Aspects of the disclosure are thus based on the idea to provide for a method that allows to determine if and how many of the parallel semiconductor switches of a switching unit have experienced a short-circuit fault condition. Once such information is available, specific measures may be implemented such as replacing the switching unit or servicing of the switching unit by burning the short-circuited semiconductor switches.

To determine if one or several of the parallel semiconductor switches have experienced a short-circuit condition, initially the parallel semiconductor switches of the considered first switching unit and also the further switching unit are switched off. As mentioned, the further switching unit is a switching unit of the power system that is arranged such that a current passes through the first switching unit and the further switching unit when both are switched on. The further switching unit may include a semiconductor switch or several semiconductor switches arranged in parallel.

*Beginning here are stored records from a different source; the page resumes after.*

/-- What a hold out of a state without a run leaves (R10). -/
theorem State.hold_still {s : State} {h : Handle} {r : Record} (f : s.find h = some r) (rests : r.state ≠ .running)
    (c : Cond) :
    ∃ t : State, t = { s with plan := (s.upd h fun y => y.held c s.now).plan, notes := s.notes.push (.held h (.cond c)) } ∧
      t.Counts (s.hold h c) ∧ (s.hold h c).now = s.now ∧ t.Follows (s.hold h c) := by
  refine ⟨_, rfl, ?_⟩
  have eq : s.hold h c =
      State.count { s with plan := (s.upd h fun y => y.held c s.now).plan, notes := s.notes.push (.held h (.cond c)) }
        [.holds] (some r.origin) none s.axis.lastLoad := by
    unfold State.hold
    rw [f]
    dsimp only
    rw [if_neg rests]
    rfl
  rw [eq]
  exact ⟨State.count_counts _ _ _ _ _, State.count_now _ _ _ _ _, State.count_follows _ _ _ _ _⟩

/-- The moment at which the lead time of a record ends: `m` is `s` after time has passed, and the record stands in `m` as it
stood, with a run that drives nothing yet (R10, R68). -/
structure State.LeadOver (s m : State) (h : Handle) (r y : Record) (run : Run) : Prop where
  counts : s.Counts m
  follows : s.Follows m
  handle : r.handle = h
  found : m.find h = some y
  bare : y.bare = r.bare
  lead : y.state = .lead
  holds : m.holdsPack h = true
  valves : m.axis.valves = .off
  contactor : m.arb.contactor = .opened
  before : s.axis.run = some run
  axis : m.axis.run = some run
  cls : run.cls = none

theorem State.Sound.leadOver {s : State} (sound : s.Sound) {h : Handle} {r : Record} (f : s.find h = some r)
    (lead : r.state = .lead) (t0 : Nat) : ∃ y run, s.LeadOver (s.passTo t0) h r y run := by
  have c := s.passTo_counts t0
  obtain ⟨y, hy, e⟩ := c.find f
  have state : y.state = .lead := (Record.bare_state e).trans lead
  obtain ⟨hp, valves, contactor, run, axis, cls⟩ :=
    (c.sound sound).still hy (by rw [state]; rfl) (by rw [state]; nofun)
  have old : s.axis.run = some run := by
    rcases c.slowed with ⟨same, -⟩ | ⟨run', x, -, -, -, -, same, -⟩
    · rw [← same, axis]
    · rw [same] at axis
      cases axis
      cases cls
  exact ⟨y, run, c, s.passTo_follows t0, (State.find_spec f).1, hy, e, state, hp, valves, contactor, old, axis, cls⟩

section
variable {s m : State} {h : Handle} {r y : Record} {run : Run} (led : s.LeadOver m h r y run)
include led

/-- With a PAUSE-class condition false the record holds at the end of its lead time (R10). -/
theorem State.LeadOver.held {c : Cond} (lost : s.pauseLost r = some c) :
    ∃ z, (m.proceed r).find h = some z ∧ (m.proceed r).now = m.now ∧ z.leadEnd = none ∧ z.state = .holding ∧
      z.wait = some (.cond c) ∧ z.holds = min 255 (r.holds + 1) ∧ z.holdFrom = some (m.proceed r).now ∧
        s.queued (m.proceed r) (.held h (.cond c)) ∧ (m.proceed r).axis.valves = .off ∧
          (m.proceed r).arb.contactor = .opened := by
  have eq : m.proceed r = m.hold h c := by
    rw [State.proceed, led.counts.pauseLost, lost, ← led.handle]
  have rests : y.state ≠ .running := by rw [led.lead]; nofun
  obtain ⟨t, rfl, counts, now, follows⟩ := State.hold_still led.found rests c
  obtain ⟨z, hz, ez⟩ := counts.find (State.find_upd led.found (fun y => y.held c m.now) (State.find_spec led.found).1)
  have unslowed := counts.unslowed fun run' h' => .inl <| by
    rw [show run' = run from Option.some.inj (h'.symm.trans led.axis), led.cls]
    nofun
  have holds : y.holds = r.holds := by rw [Record.bare_eq led.bare]
  rw [← eq] at hz now follows unslowed counts
  have fields : z.leadEnd = none ∧ z.state = .holding ∧ z.wait = some (.cond c) ∧ z.holds = satSucc 255 r.holds ∧
      z.holdFrom = some m.now := by
    rw [Record.bare_eq ez, ← holds]
    exact ⟨rfl, rfl, rfl, rfl, rfl⟩
  obtain ⟨leadEnd, state, wait, count, since⟩ := fields
  refine ⟨z, hz, now, leadEnd, state, wait, count, since.trans (congrArg some now.symm), ?_, ?_, ?_⟩
  · exact State.queued_mid led.follows rfl follows
  · rw [unslowed.1]
    exact led.valves
  · rw [counts.arb]
    exact led.contactor

/-- During pump rest a pump-driven record waits at the end of its lead time (R10). -/
theorem State.LeadOver.rested (lost : s.pauseLost r = none) (pump : s.pumpOf r = true) (rest : s.resting = true) :
    m.proceed r = m.upd h fun r => { r with wait := some .rest, leadEnd := none } := by
  rw [State.proceed, led.counts.pauseLost, lost, led.counts.pumpOf, led.counts.resting, pump, rest, ← led.handle]
  rfl

/-- Otherwise the record runs at the end of its lead time (R10). -/
theorem State.LeadOver.ran (lost : s.pauseLost r = none) (may : ¬(s.pumpOf r = true ∧ s.resting = true)) :
    m.proceed r = m.enterRunning h := by
  rw [State.proceed, led.counts.pauseLost, lost, led.counts.pumpOf, led.counts.resting, ← led.handle]
  exact if_neg (by rw [Bool.and_eq_true]; exact may)

theorem State.LeadOver.contactor_begun : (m.begun h y run).arb.contactor = if run.pump then .making else .opened := by
  show (if run.pump = true then _ else m.arb).contactor = _
  split
  · rfl
  · exact led.contactor

end

/-- Settles O40: the branches of `State.proceed` after time has passed, and what `State.enterRunning` makes of a run. -/
theorem leadEnds : Obligations.LeadEnds := by
  refine ⟨fun s h r t0 sound f lead leadEnd => ?_, fun s h r old f axis holds => ?_, rfl, rfl, rfl, rfl, rfl, rfl, rfl, rfl,
    fun lift dir => ?_⟩
  · obtain ⟨y, run, led⟩ := ((State.sound_iff s).mp sound).leadOver f lead t0
    have now := s.passTo_now t0
    have follows : s.Follows ((s.passTo t0).proceed r).conclude :=
      (led.follows.trans (State.proceed_follows _ r)).trans (State.conclude_follows _)
    have row : exec (.leadTimeExpiry h) s = .next ((s.passTo t0).proceed r).conclude := by
      show execLeadTimeExpiry h s = _
      simp only [execLeadTimeExpiry, f, lead, leadEnd]
    cases lost : s.pauseLost r with
    | some c =>
      obtain ⟨z, hz, now', zlead, state, wait, count, since, noted, valves, contactor⟩ := led.held lost
      refine ⟨_, z, row, follows, now'.trans now, hz, zlead, fun c' same => ?_, nofun, nofun⟩
      cases same
      exact ⟨state, wait, count, since, noted, valves, contactor⟩
    | none =>
      by_cases waits : s.pumpOf r = true ∧ s.resting = true
      · rw [led.rested lost waits.1 waits.2] at follows row
        refine ⟨_, _, row, follows, now, State.find_upd led.found _ (State.find_spec led.found).1, rfl, nofun,
          fun _ _ _ => ⟨led.lead, rfl, led.valves, led.contactor⟩, fun _ other => ?_⟩
        rw [waits.1, waits.2] at other
        rcases other with other | other <;> cases other
      · rw [led.ran lost waits] at follows row
        obtain ⟨cls, derated, begins, -⟩ := State.enterRunning_begins led.found led.axis led.holds
        refine ⟨_, _, row, follows, begins.now.trans now, begins.find, rfl, nofun,
          fun _ pump rest => absurd ⟨pump, rest⟩ waits, fun _ _ => ⟨rfl, rfl, run, _, cls, led.before, begins.axis, rfl, ?_,
            rfl, rfl, rfl, begins.now.symm, begins.valves, rfl, begins.arb ▸ led.contactor_begun⟩⟩
        show some _ = some _
        simp
  · intro x p pos nudge kind rem slow low
    obtain ⟨cls, derated, begins, how⟩ := State.enterRunning_begins f axis holds
    have fast : (s.startRun r old).cls = some .fast ↔ ¬slow ∧ ¬(old.pump = true ∧ s.cnt.derating = true) :=
      Option.some_inj.trans (State.startClass_fast s r old nudge pos)
    refine ⟨_, _, cls, derated, begins.find, begins.axis, rfl, ?_, ?_, ?_, begins.valves, begins.beac, begins.arb,
      fun inv => State.enterRunning_class ((State.inv_iff s).mp inv).1.cnt f axis fast how⟩
    · exact congrArg (fun coast : Int => ({ s.startRun r old with cls := some cls, coast := coast } : Run))
        (Plain.coast_eq p old.lift old.dir nudge)
    · rintro ⟨lift, dir, pressure⟩
      have pressure := s.pressureLow_iff.mpr pressure
      simp [State.startRun, lift, dir, pressure]
    · intro other
      have other : ¬(old.lift = true ∧ old.dir = .down ∧ s.pressureLow = true) := by
        rw [State.pressureLow_iff]
        exact other
      simp only [State.startRun]
      rw [if_neg (by simpa [and_assoc] using other)]
  · cases lift <;> cases dir <;> rfl

end Sys2Proof.Machine
end

section
/-!
ESTOP and the pump feedback (O47), in the terms of R30, R32, R57 to R59 and R200.
-/

namespace Sys2Proof.Machine

/-! ### A halt event from a pin -/

theorem State.endEach_now (s : State) (ks : List Handle) (o : RecOutcome) (why : Option EndReason) :
    (s.endEach ks o why).now = s.now :=
  List.foldlRecOn ks _ (motive := fun t : State => t.now = s.now) rfl fun t ht k _ => (t.endOne_now k o why).trans ht

theorem State.raiseHalt_now (s : State) (c : Cause) : (s.raiseHalt c).now = s.now := by
  cases h : s.halt.set with
  | false => rw [State.raiseHalt_eq h, State.count_now, State.endEach_now]; rfl
  | true =>
    by_cases n : c.lasting = false ∨ s.halt.has c = true
    · rw [State.raiseHalt_idle h n]
    · rw [not_or, Bool.not_eq_false, Bool.not_eq_true] at n
      rw [State.raiseHalt_joins h n.1 n.2]
      rfl

/-- After a halt event its lasting cause is present (R28, R30). -/
theorem State.raiseHalt_has (s : State) {c : Cause} (lasting : c.lasting = true) : (s.raiseHalt c).halt.has c = true := by
  cases h : s.halt.set with
  | false =>
    rw [(State.raiseHalt_clear h c).2.1]
    exact HaltLatch.mark_has_self lasting true
  | true =>
    cases present : s.halt.has c with
    | true => rwa [State.raiseHalt_idle h (.inr present)]
    | false =>
      rw [State.raiseHalt_joins h lasting present]
      exact HaltLatch.mark_has_self lasting true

Subsequently, the further switching unit is switched on in a pulsed manner. It is then determined if there is a current flow between the switched off first semiconductor switches and the further switching unit. In case there are no short-circuited first semiconductor switches, there is no current flow, as all first semiconductor switches are switched off. Only if one or several of the first semiconductor switches are short-circuited, there is a current flow due to the short-circuit condition between the switched off first semiconductor switches and the further switching unit. Accordingly, the presence of a current flow indicates a short circuit fault condition of the first switching unit, namely, of one or several of the parallel first semiconductor switches of the first switching unit.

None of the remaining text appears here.